Sterilized seeds were washed 5 times with sterilized pure water, wrapped in kitchen paper moistened with sterilized water, placed in a plastic container to shield it from light, and the container was cultured at a constant temperature of 22 ° C. The seeds were allowed to stand in the room for 5 days, and the rooted Hima seeds were sown in the culture soil.
After sowing, in an artificial weather room where the room temperature was constant at 28 ° C, the light period was 16 hours and the dark period was 8 hours, and the light source used in the light period was a metal halide lamp (photon flux density, 1000 μmol / m ² / s). As a result, the free time was grown. Then, after sowing in the potting soil, seeds were harvested from castor beans that had grown for about 4 months.

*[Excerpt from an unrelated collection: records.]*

/-- R5, R17: at an expiry every gate that is present after it has been read at its position slot; a gate that was ACTIVE or HELD outside
INITIAL, with no switch pending, is in FAULT(STUCK) after it exactly when its count has reached the tracking limit. R18: a LOCAL gate
outside INITIAL takes its fresh position as commanded opening. What an expiry without a switch leaves of the records: every target, the
commanded opening of a gate that is not LOCAL, an ABSENT record whole, the state and the count of an OFFLINE, FAULT or UNREACHABLE gate,
and in INITIAL (R17 and R18 do not run) the state, the count and the commanded opening of every gate. R132: the compensation duty. R122:
a held HW ends the fall dwell. R21, R49, R126: the flags raised again while their cause stands. R175: the condition allowance is restored
before the flags of the expiry are raised, so that the first unmasked flag newly set calls for a condition report, which ends a waiting
one, and a further one is marked waiting; the report is queued when the event ends (log entry 5), where RO, if idle, looks at the feeds
in every case (R141). -/
def Obligations.ExpiryReadsAndTracks : Prop :=
  ∀ s : State, Awake s → Settled s → s.clock.expiryDue = true → s.engine.computation = none →
    ∃ t, exec .cadenceExpiry s = .next t
      ∧ (∀ g, (t.gate g).state ≠ .absent →
          (t.gate g).measured = min (t.meas.slots.get (t.gateCfg g).positionSlot).value 1000
            ∧ ((t.gate g).fresh = true ↔
                (t.meas.slots.get (t.gateCfg g).positionSlot).quality = .good
                  ∨ (t.meas.slots.get (t.gateCfg g).positionSlot).quality = .clamped))
      ∧ (s.mgmt.switchPending = false → s.mode.effective ≠ .initial →
          ∀ g c, (s.gate g).state = .active ∨ (s.gate g).state = .held → (s.gate g).commanded = some c →
            let n :=
              if (t.gate g).fresh = true then
                (if s.mgmt.active.t10.trackingBand < (t.gate g).measured - c + (c - (t.gate g).measured) then
                  (s.gate g).count + 1 else 0)
              else (s.gate g).count
            if s.mgmt.active.t10.trackingLimit ≤ n then
              (t.gate g).state = .fault .stuck ∧ (t.gate g).count = 0 ∧ flagIn .gateFault t.report.flags = true
            else (t.gate g).state = (s.gate g).state ∧ (t.gate g).count = n)
      ∧ (s.mgmt.switchPending = false → s.mode.effective ≠ .initial → ∀ g, (s.gate g).state = .localControl →
          (t.gate g).state = .localControl ∧ (t.gate g).count = (s.gate g).count
            ∧ (t.gate g).commanded
                = if (t.gate g).fresh = true then some (t.gate g).measured else (s.gate g).commanded)
      ∧ (s.mgmt.switchPending = false → ∀ g,
          let r := s.gate g
          (t.gate g).target = r.target
            ∧ (r.state ≠ .localControl → (t.gate g).commanded = r.commanded)
            ∧ (r.state = .absent → t.gate g = r)
            ∧ (r.state = .offline ∨ r.state.isFault = true ∨ r.state = .unreachable ∨ r.commanded = none
                  ∨ s.mode.effective = .initial →
                (t.gate g).state = r.state ∧ (t.gate g).count = r.count)
            ∧ (s.mode.effective = .initial → (t.gate g).commanded = r.commanded))
      ∧ (Quiet s →
          let raised : Flag → Prop := fun f =>
            flagIn f t.report.flags = true ∧ flagIn f s.report.flags = false ∧ flagIn f t.mgmt.active.t10.mask = false
          let frames := reportFrames 4 t
          (∃ u, t = closeEvent u ∧ u.ring = s.ring ∧ u.marks.placed = true ∧ (u.marks.reportDue = true ↔ ∃ f, raised f)
              ∧ reportFrames 4 u = frames)
            ∧ ((∀ f, ¬ raised f) → t.report.allowance = true ∧ t.report.waiting = s.report.waiting)
            ∧ ((∃ f, raised f) →
                t.report.allowance = false ∧ (t.report.waiting = true ↔ ∃ f f', f ≠ f' ∧ raised f ∧ raised f'))
            ∧ (s.ring.ro ≠ none ∨ ¬ InService s →
                ((∀ f, ¬ raised f) →
                    t.ring.feed = s.ring.feed ∧ t.counter .reportDrops = s.counter .reportDrops)
                  ∧ ((∃ f, raised f) → frames.length ≤ s.feedRoom →
                      t.ring.feed = s.ring.feed ++ frames ∧ t.counter .reportDrops = s.counter .reportDrops)
                  ∧ ((∃ f, raised f) → s.feedRoom < frames.length →
                      t.ring.feed = s.ring.feed
                        ∧ t.counter .reportDrops = min (s.counter .reportDrops + 1) 65535)))
      ∧ (t.mode.effective ≠ .initial →
          (t.mode.duty = true ↔
            t.mgmt.active.t10.compGate ≠ none
              ∧ ∀ g, (t.gateCfg g).cls = .unit → (t.gate g).commanded = none ∨ (t.gate g).commanded = some 0))
      ∧ (t.mode.effective = .initial → t.mode.duty = s.mode.duty)
      ∧ (t.meas.hw.fresh = false → t.mode.dwellStart = none ∧ flagIn .headStale t.report.flags = true)
      ∧ (t.meas.tw.fresh = false → flagIn .headStale t.report.flags = true)
      ∧ (s.mgmt.switchPending = false → t.meas.hw.fresh = true → t.mode.dwellStart = s.mode.dwellStart)
      ∧ (t.mode.effective ≠ .initial → t.mode.effective ≠ t.mode.requested.toMode →
          flagIn .demoted t.report.flags = true)
      ∧ ((∃ g, (t.gate g).state.isFault = true) → flagIn .gateFault t.report.flags = true)
      ∧ ((∃ g, (t.gate g).state = .unreachable) → flagIn .gateUnreachable t.report.flags = true)
      ∧ ((∃ g, (t.gate g).state = .localControl) → flagIn .gateLocal t.report.flags = true)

[3] Creation of molecular phylogenetic tree Among the proteins encoded by these genomes, TAG A protein having class_3 lipase (PF01764), which is a domain characteristic of lipase, was extracted. Phytosome12 <URL: https://phytozome.jgi.doe.gov/pz/portal.html> was used for this extraction.
Then, the amino acid sequence of the extracted protein was phylogenetically analyzed to create a molecular phylogenetic tree. MEGA7 <URL: https://www.megasoftware.net/> was used for this phylogenetic analysis, and the bootstrap value was determined from 1000 iterations.
The created molecular phylogenetic tree is shown in FIG.
In FIG. 1, the protein derived from castor bean is marked with ◯, and the protein derived from jatropha is marked with ●.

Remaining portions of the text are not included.